/-- R113: a station port. -/
structure Port where
  state : PortState
  /-- the signal flag -/
  signal : Bool
  /-- the error streak -/
  streak : Byte
  enable : Bool
  /-- the quarantine threshold -/
  threshold : Byte
  relay : Bool
  policy : UnknownPolicy
  unknownClass : ClassId
  /-- the egress FIFO, oldest first -/
  egress : List Cell
  counters : PortCounters
  /-- the cells handed on and not yet taken, in the order received -/
  handoff : List HandOff
  /-- STX: what the link carries -/
  tx : LinkOut
  deriving DecidableEq, Repr

/-! ### The trunk port TP and the downstream forwarder DF (R127, R138) -/

/-- R127: the trunk port. -/
structure Trunk where
  /-- the trunk signal state is UP -/
  signal : Bool
  received : Word32
  headerErrors : Word32
  cellErrors : Word32
  kindErrors : Word32
  transmitted : Word32
  idleTransmitted : Word32
  signalLosses : Word32
  /-- good cells the forwarder has not taken yet, in the order received -/
  handoff : List Cell
  /-- TTX: what the trunk carries -/
  tx : LinkOut
  deriving DecidableEq, Repr

/-- R138: the counters of the downstream forwarder. -/
structure Forwarder where
  commandsTaken : Word32
  commandsRelayed : Word32
  commandsUnrelayable : Word32
  dataForwarded : Word32
  dataWithoutPorts : Word32
  dataUnmatched : Word32
  misdirected : Word32
  deriving DecidableEq, Repr

/-! ### The management engine ME (R140 to R156) -/

/-- R152: the 23 commands. -/
inductive CommandCode where
  | echo | identify | status
  | planWrite | planLength | planRead | planCommit | planWithdraw | schedStart | schedStop | excursionEnd
  | flowWrite | flowRead | flowClear | flowRearm
  | classSet | classRead | classFlush | relaySet
  | portSet | portRead
  | noticeSet
  | partReset
  deriving DecidableEq, Repr

/-- R151: the status codes. -/
inductive Status where
  | ok | badCommand | badParam | bankBusy | planInvalid | notRunning | alreadyRunning | tooLate | nothingArmed
  | notInExcursion | duplicateFlow | reservedFlow | notValid | limitBelowOccupancy
  deriving DecidableEq, Repr

/-- R143: an entry of the command queue: the command payload and its payload length. -/
structure Command where
  payload : Payload
  len : Byte
  deriving DecidableEq, Repr

/-- R142: a response record. -/
structure Response where
  node : Byte
  seq : Byte
  code : Byte
  status : Status
  detail : Byte
  replayed : Bool
  cycle : Word32
  data : List Byte
  deriving DecidableEq, Repr

/-- R149: the contents of a valid last-response cache. -/
structure CacheEntry where
  seq : Byte
  record : Response
  deriving DecidableEq, Repr

/-- R145, R156: whether the engine takes commands. -/
inductive EngineRun where
  /-- the engine takes commands -/
  | taking
  /-- PART_RESET has been answered; its response waits in the response queue -/
  | resetAnswered
  /-- the PART_RESET response is the cell of the present slot; the management reset follows the slot -/
  | resetSent
  deriving DecidableEq, Repr

/-- R140, R143, R144, R149, R153, R156: the management engine. -/
structure Engine where
  nodeAddr : Byte
  /-- the sampled node-address strap value -/
  straps : BitVec 6
  /-- the sampled trunk-rate strap value -/
  rate : Bool
  cause : ResetCause
  commands : List Command
  responses : List Response
  /-- none while the cache is invalid -/
  cache : Option CacheEntry
  commandDrops : BitVec 16
  run : EngineRun
  deriving DecidableEq, Repr

/-! ### The notice unit NU (R161 to R168) -/

/-- R103: the reason of a non-conforming arrival. -/
inductive Reason where
  | burst | gap
  deriving DecidableEq, Repr

/-- R27: the cause of EXCURSION_DONE. -/
inductive ExcursionCause where
  | count | requested
  deriving DecidableEq, Repr

/-- R115: the cause of PORT_STATE. -/
inductive PortCause where
  | command | signalGained | signalLost | errors
  deriving DecidableEq, Repr

/-- 10.1: a notice's kind with its kind fields. -/
inductive NoticeBody where
  | resetDone (cause : ResetCause)
  | planSwapped (bank : BankId) (mode : CommitMode) (cycle : Word32)
  | excursionDone (bank : BankId) (cause : ExcursionCause)
  | schedHalted (lastCycle : Word32) (abandoned excursionCut : Bool)
  | flowViolation (index : FlowIndex) (flowId : BitVec 12) (reason : Reason) (value : Word32)
  | portState (port : PortId) (state : PortState) (cause : PortCause)
  | trunkState (up : Bool)
  deriving DecidableEq, Repr

/-- R161: a queued notice. -/
structure Notice where
  node : Byte
  seq : Byte
  lost : Bool
  /-- the slot clock at posting -/
  stamp : Word32
  body : NoticeBody
  deriving DecidableEq, Repr
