-- ==== Sys2Proof/Machine/Core.lean ====
section
/-! DEFINITION. The machine behind the host's interface. -/

/-- The part as the host reads it. -/
def Sys2Proof.core : Host.Core :=
  { State := Sys2Proof.Machine.State, Fault := Sys2Proof.Machine.Fault, Refusal := Sys2Proof.Machine.Refusal,
    step := Sys2Proof.Machine.step, reset := Sys2Proof.Machine.State.reset }
end

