/-- R124, R127, R138, R155, R160: PORT_READ reports one part of a station port or of port 4 and, with its option, then
sets the counters of that part alone to 0; a command that ends after the clear option reads part 0. The bytes of its
flags and of the trunk signal state are the model's choice (log entry 24). -/
def Obligations.PortReadReportsOnePart : Prop :=
  (∀ (s : State) (c : Command) (rest : List Command) (p : PortId), Fresh s c rest .portRead → 2 ≤ c.params.length →
    c.params.getD 0 0#8 = BitVec.ofNat 8 p.val → (c.params.getD 1 0#8).toNat ≤ 1 →
    let pt := s.ports[p]
    let n := pt.counters
    (c.params.getD 2 0#8 = 0#8 →
      exec .portRead s =
        .next { s with
          ports := if c.params.getD 1 0#8 = 1#8 then updateAt s.ports p (fun x =>
              { x with counters := { x.counters with
                received := 0#32, headerErrors := 0#32, cellErrors := 0#32, kindErrors := 0#32,
                commandsDropped := 0#32, quarantineDiscards := 0#32, misrouted := 0#32 } })
            else s.ports
          me := okAfter s c rest
            ([pt.state.code, flagByte pt.signal, pt.streak, flagByte pt.enable, pt.threshold, flagByte pt.relay,
              pt.policy.code, BitVec.ofNat 8 pt.unknownClass.val, BitVec.ofNat 8 pt.egress.length] ++
              be32 n.received ++ be32 n.headerErrors ++ be32 n.cellErrors ++ be32 n.kindErrors ++
              be32 n.commandsDropped ++ be32 n.quarantineDiscards ++ be32 n.misrouted) }) ∧
    (c.params.getD 2 0#8 = 1#8 →
      exec .portRead s =
        .next { s with
          ports := if c.params.getD 1 0#8 = 1#8 then updateAt s.ports p (fun x =>
              { x with counters := { x.counters with
                unknownFlow := 0#32, egressTransmitted := 0#32, egressDropped := 0#32, flushed := 0#32 } })
            else s.ports
          me := okAfter s c rest
            ([pt.state.code, BitVec.ofNat 8 pt.egress.length] ++ be32 n.unknownFlow ++ be32 n.egressTransmitted ++
              be32 n.egressDropped ++ be32 n.flushed) })) ∧
  ∀ (s : State) (c : Command) (rest : List Command), Fresh s c rest .portRead → 2 ≤ c.params.length →
    c.params.getD 0 0#8 = 4#8 → (c.params.getD 1 0#8).toNat ≤ 1 →
    (c.params.getD 2 0#8 = 0#8 →
      exec .portRead s =
        .next { s with
          trunk := if c.params.getD 1 0#8 = 1#8 then
              { s.trunk with received := 0#32, headerErrors := 0#32, cellErrors := 0#32, kindErrors := 0#32,
                             transmitted := 0#32, idleTransmitted := 0#32, signalLosses := 0#32 }
            else s.trunk
          me := okAfter s c rest
            ([flagByte s.trunk.signal] ++ be32 s.trunk.received ++ be32 s.trunk.headerErrors ++
              be32 s.trunk.cellErrors ++ be32 s.trunk.kindErrors ++ be32 s.trunk.transmitted ++
              be32 s.trunk.idleTransmitted ++ be32 s.trunk.signalLosses) }) ∧
    (c.params.getD 2 0#8 = 1#8 →
      exec .portRead s =
        .next { s with
          df := if c.params.getD 1 0#8 = 1#8 then
              { commandsTaken := 0#32, commandsRelayed := 0#32, commandsUnrelayable := 0#32, dataForwarded := 0#32,
                dataWithoutPorts := 0#32, dataUnmatched := 0#32, misdirected := 0#32 }
            else s.df
          me := okAfter s c rest
            ([flagByte s.trunk.signal] ++ be32 s.df.commandsTaken ++ be32 s.df.commandsRelayed ++
              be32 s.df.commandsUnrelayable ++ be32 s.df.dataForwarded ++ be32 s.df.dataWithoutPorts ++
              be32 s.df.dataUnmatched ++ be32 s.df.misdirected) })

/-- R156, R163: NOTICE_SET takes bits 1 to 6 of its byte as the flags of kinds 1 to 6, keeps the flag of RESET_DONE set
whatever bit 0 holds, and returns the mask as it stood; PART_RESET is answered OK and stops the engine. -/
def Obligations.NoticeSetAndPartResetAnswer : Prop :=
  (∀ (s : State) (c : Command) (rest : List Command), Fresh s c rest .noticeSet → 1 ≤ c.params.length →
    (c.params.getD 0 0#8).toNat < 128 →
    ∃ mask : BitVec 7,
      exec .noticeSet s =
        .next { s with
          nu := { s.nu with mask := mask }, me := okAfter s c rest [BitVec.ofNat 8 s.nu.mask.toNat] } ∧
      mask.getLsbD 0 = true ∧ ∀ n, 1 ≤ n → n ≤ 6 → mask.getLsbD n = (c.params.getD 0 0#8).getLsbD n) ∧
  ∀ (s : State) (c : Command) (rest : List Command), Fresh s c rest .partReset →
    exec .partReset s = .next { s with me := { okAfter s c rest [] with run := .resetAnswered } }

/-! ### Invariants -/

/-- The laws hold at State.reset. -/
def Obligations.TheLawsHoldAtReset : Prop :=
  SchedLaws State.reset.sched ∧ QueueLaws State.reset.qm ∧ FlowLaws State.reset.flows ∧ LinkLaws State.reset ∧
    ManagementLaws State.reset

/-- R12, R19, R23, R26, R33: every step keeps the laws of the scheduler and its banks. -/
def Obligations.EveryStepKeepsTheSchedulerLaws : Prop :=
  ∀ s t : State, SchedLaws s.sched → step s = .next t → SchedLaws t.sched

/-- R54, R59 to R61: every step keeps the buffer partition, the limits and the ages; so the free buffer count plus the
eight occupancies is 512. -/
def Obligations.EveryStepKeepsTheBufferPartition : Prop :=
  ∀ s t : State, QueueLaws s.qm → step s = .next t →
    QueueLaws t.qm ∧ t.qm.free.length + (t.qm.classes.toList.map (fun c => c.queue.length)).sum = 512

/-- R77, R78: every step keeps the flow table free of reserved and of repeated flow IDs. -/
def Obligations.EveryStepKeepsTheFlowTableUnique : Prop :=
  ∀ s t : State, FlowLaws s.flows → step s = .next t → FlowLaws t.flows

/-- R113, R114, R119, R121, R127: every step keeps the laws of the station ports and of the trunk signal. -/
def Obligations.EveryStepKeepsTheLinkLaws : Prop :=
  ∀ s t : State, LinkLaws s → step s = .next t → LinkLaws t

/-- R140, R142 to R144, R149, R163, R164: every step keeps the bounds of the queues, of the response data and of the
notice mask. -/
def Obligations.EveryStepKeepsTheManagementLaws : Prop :=
  ∀ s t : State, ManagementLaws s → step s = .next t → ManagementLaws t
end

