/-! ### The places of a vector -/

/-- Reading one place of a vector after another was updated (in simp's form of a place, a number with its bound). -/
@[simp] theorem getElem_updateAt {α : Type} {n : Nat} (v : Vector α n) (i : Fin n) (f : α → α) (j : Nat) (h : j < n) :
    (updateAt v i f)[j] = if i.val = j then f v[i.val] else v[j] := by
  simp [updateAt, Vector.getElem_set]

/-- The updated place. -/
theorem getElem_updateAt_self {α : Type} {n : Nat} (v : Vector α n) (i : Fin n) (f : α → α) :
    (updateAt v i f)[i] = f v[i] := by
  simp

/-- Every other place. -/
theorem getElem_updateAt_ne {α : Type} {n : Nat} (v : Vector α n) {i j : Fin n} (h : i ≠ j) (f : α → α) :
    (updateAt v i f)[j] = v[j] := by
  have : i.val ≠ j.val := fun e => h (Fin.ext e)
  simp [this]

/-- Two updates of one place are one. -/
@[simp] theorem updateAt_updateAt {α : Type} {n : Nat} (v : Vector α n) (i : Fin n) (f g : α → α) :
    updateAt (updateAt v i f) i g = updateAt v i (fun x => g (f x)) := by
  simp [updateAt]

/-- A saturating counter adds up to its largest value. -/
theorem satAdd_toNat {w : Nat} (c : BitVec w) (n : Nat) : (satAdd c n).toNat = min (c.toNat + n) (2 ^ w - 1) := by
  have h : 0 < 2 ^ w := Nat.two_pow_pos w
  simp only [satAdd, BitVec.toNat_ofNat]
  exact Nat.mod_eq_of_lt (by omega)

/-! ### Posting changes the notice unit alone -/

@[simp] theorem State.post_phase (s : State) (body : NoticeBody) : (s.post body).phase = s.phase := by
  unfold State.post; split
  · rfl
  · split <;> rfl

@[simp] theorem State.post_pins (s : State) (body : NoticeBody) : (s.post body).pins = s.pins := by
  unfold State.post; split
  · rfl
  · split <;> rfl

@[simp] theorem State.post_sched (s : State) (body : NoticeBody) : (s.post body).sched = s.sched := by
  unfold State.post; split
  · rfl
  · split <;> rfl

@[simp] theorem State.post_qm (s : State) (body : NoticeBody) : (s.post body).qm = s.qm := by
  unfold State.post; split
  · rfl
  · split <;> rfl

@[simp] theorem State.post_flows (s : State) (body : NoticeBody) : (s.post body).flows = s.flows := by
  unfold State.post; split
  · rfl
  · split <;> rfl

@[simp] theorem State.post_ports (s : State) (body : NoticeBody) : (s.post body).ports = s.ports := by
  unfold State.post; split
  · rfl
  · split <;> rfl

@[simp] theorem State.post_trunk (s : State) (body : NoticeBody) : (s.post body).trunk = s.trunk := by
  unfold State.post; split
  · rfl
  · split <;> rfl

@[simp] theorem State.post_df (s : State) (body : NoticeBody) : (s.post body).df = s.df := by
  unfold State.post; split
  · rfl
  · split <;> rfl

@[simp] theorem State.post_me (s : State) (body : NoticeBody) : (s.post body).me = s.me := by
  unfold State.post; split
  · rfl
  · split <;> rfl

@[simp] theorem State.post_pending (s : State) (body : NoticeBody) : (s.post body).pending = s.pending := by
  unfold State.post; split
  · rfl
  · split <;> rfl

@[simp] theorem State.postIf_phase (s : State) (b : Option NoticeBody) : (s.postIf b).phase = s.phase := by
  cases b <;> simp [State.postIf]

@[simp] theorem State.postIf_pins (s : State) (b : Option NoticeBody) : (s.postIf b).pins = s.pins := by
  cases b <;> simp [State.postIf]

@[simp] theorem State.postIf_sched (s : State) (b : Option NoticeBody) : (s.postIf b).sched = s.sched := by
  cases b <;> simp [State.postIf]

@[simp] theorem State.postIf_qm (s : State) (b : Option NoticeBody) : (s.postIf b).qm = s.qm := by
  cases b <;> simp [State.postIf]
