-- ==== Sys2Proof/Tests/Slice0.lean ====
section
/-! SUPPORT. Tests of the model against the manual's worked examples, the smoke tests of WellFormed, and for every
statement with hypotheses a witness: a concrete state and operands that meet them, one for each clause, at the boundary
of its range. -/

namespace Sys2Proof.Tests

open Sys2Proof.Machine Sys2Proof.Claims

set_option Elab.async false

/-! ### Small states -/

/-- The state a row leaves; every row answers one. -/
def after (i : Instr) (s : State) : State :=
  match exec i s with
  | .next t => t
  | .fault _ => s
  | .refused _ => s

/-- A command with the sequence number 7. -/
def cmd (code : Byte) (params : List Byte) : Command :=
  { payload := Payload.ofBytes ([0#8, 7#8, code] ++ params), len := BitVec.ofNat 8 (3 + params.length) }

/-- The part with commands waiting. -/
def holding (s : State) (cs : List Command) : State :=
  { s with me := { s.me with commands := cs } }

/-- The part after reset with one command waiting. -/
def asked (code : Byte) (params : List Byte) : State :=
  holding State.reset [cmd code params]

/-- The data bytes of the newest response. -/
def answered (s : State) : Option (Status × Byte × List Byte) :=
  s.me.responses.getLast?.map (fun r => (r.status, r.detail, r.data))

/-- The entries of the plan of section 1.3. -/
def planP : List WindowEntry :=
  [{ span := 8#16, openLen := 4#16, owner := 0#8, alignment := 0#8, reclaim := false },
    { span := 6#16, openLen := 2#16, owner := 8#8, alignment := 2#8, reclaim := false },
    { span := 10#16, openLen := 5#16, owner := 2#8, alignment := 1#8, reclaim := true }]

/-- A plan of 32 free slots. -/
def planQ : List WindowEntry :=
  [{ span := 32#16, openLen := 0#16, owner := 0#8, alignment := 0#8, reclaim := false }]

/-- A bank that holds a plan. -/
def bankOf (es : List WindowEntry) (st : BankState) : Bank :=
  { entries := Vector.ofFn (fun i : Fin 64 => es.getD i.val WindowEntry.reset), count := es.length, state := st }

/-- A scheduler whose active bank A holds the plan of section 1.3 and whose bank B holds 32 free slots. -/
def sched (st : SchedState) (b : BankState) (position : Nat) : Sched :=
  { Sched.reset with
    state := st, active := some .a, position := position, cycle := 5#32, slotClock := 1192#32
    bankA := bankOf planP .active, bankB := bankOf planQ b }

/-- The part with a scheduler. -/
def under (c : Sched) : State :=
  State.reset.setSched c

/-- The part with commands waiting under a scheduler. -/
def askedUnder (c : Sched) (code : Byte) (params : List Byte) : State :=
  holding (under c) [cmd code params]

/-- The part with station port 1 changed. -/
def atPort (f : Port → Port) : State :=
  State.reset.updPort 1 f

/-- A port in service. -/
def inState (st : PortState) (signal relay : Bool) (pt : Port) : Port :=
  { pt with state := st, enable := true, signal := signal, relay := relay }

/-- The part with station port 1 in service. -/
def port1 (st : PortState) (signal relay : Bool) : State :=
  atPort (inState st signal relay)

/-- The record of the worked example of Chapter 6, freshly written. -/
def record9 : FlowRecord :=
  { valid := true
    terms :=
      { flowId := 310#12, upstream := true, sourcePort := 1, cls := 1, action := .demote, demoteClass := 5,
        joinGap := 1#8, burstLimit := 3#16, minGap := 10#24, notifyEnable := true, mask := 0b1010#4 }
    meas := { Measurement.reset with armed := true } }

/-- The flow table with one record, at index 9. -/
def table (r : FlowRecord) : Vector FlowRecord 256 :=
  updateAt (Vector.replicate 256 FlowRecord.reset) 9 (fun _ => r)

/-- The part with that table. -/
def withRecord (s : State) (r : FlowRecord) : State :=
  s.setFlows (table r)

/-- A buffered cell of flow 310. -/
def cell310 : BufCell :=
  { kind := .data, flowId := 310#12, len := 52#8, payload := Payload.zero }

/-- A cell of a kind, with the shortest or the longest payload. -/
def cellOf (k : Kind) (flowId : BitVec 12) (len : Byte) (first : Byte) : Cell :=
  { kind := k, flowId := flowId, demoted := false, len := len, payload := Payload.ofBytes [first] }

/-- The part with one cell handed to the forwarder. -/
def toForward (s : State) (c : Cell) : State :=
  s.setTrunk { s.trunk with handoff := [c] }

/-- The part with its trunk signal UP. -/
def trunkUp : State :=
  after (.trunkSignalChange true) State.reset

────

| Your assignment |
Repeat the entries above verbatim, but only from the line that has "def withRecord (s" down to the line that has "def cellOf (k", inclusive.

| Answer to the exercise |
def withRecord (s : State) (r : FlowRecord) : State :=
  s.setFlows (table r)

/-- A buffered cell of flow 310. -/
def cell310 : BufCell :=
  { kind := .data, flowId := 310#12, len := 52#8, payload := Payload.zero }

/-- A cell of a kind, with the shortest or the longest payload. -/
def cellOf (k : Kind) (flowId : BitVec 12) (len : Byte) (first : Byte) : Cell :=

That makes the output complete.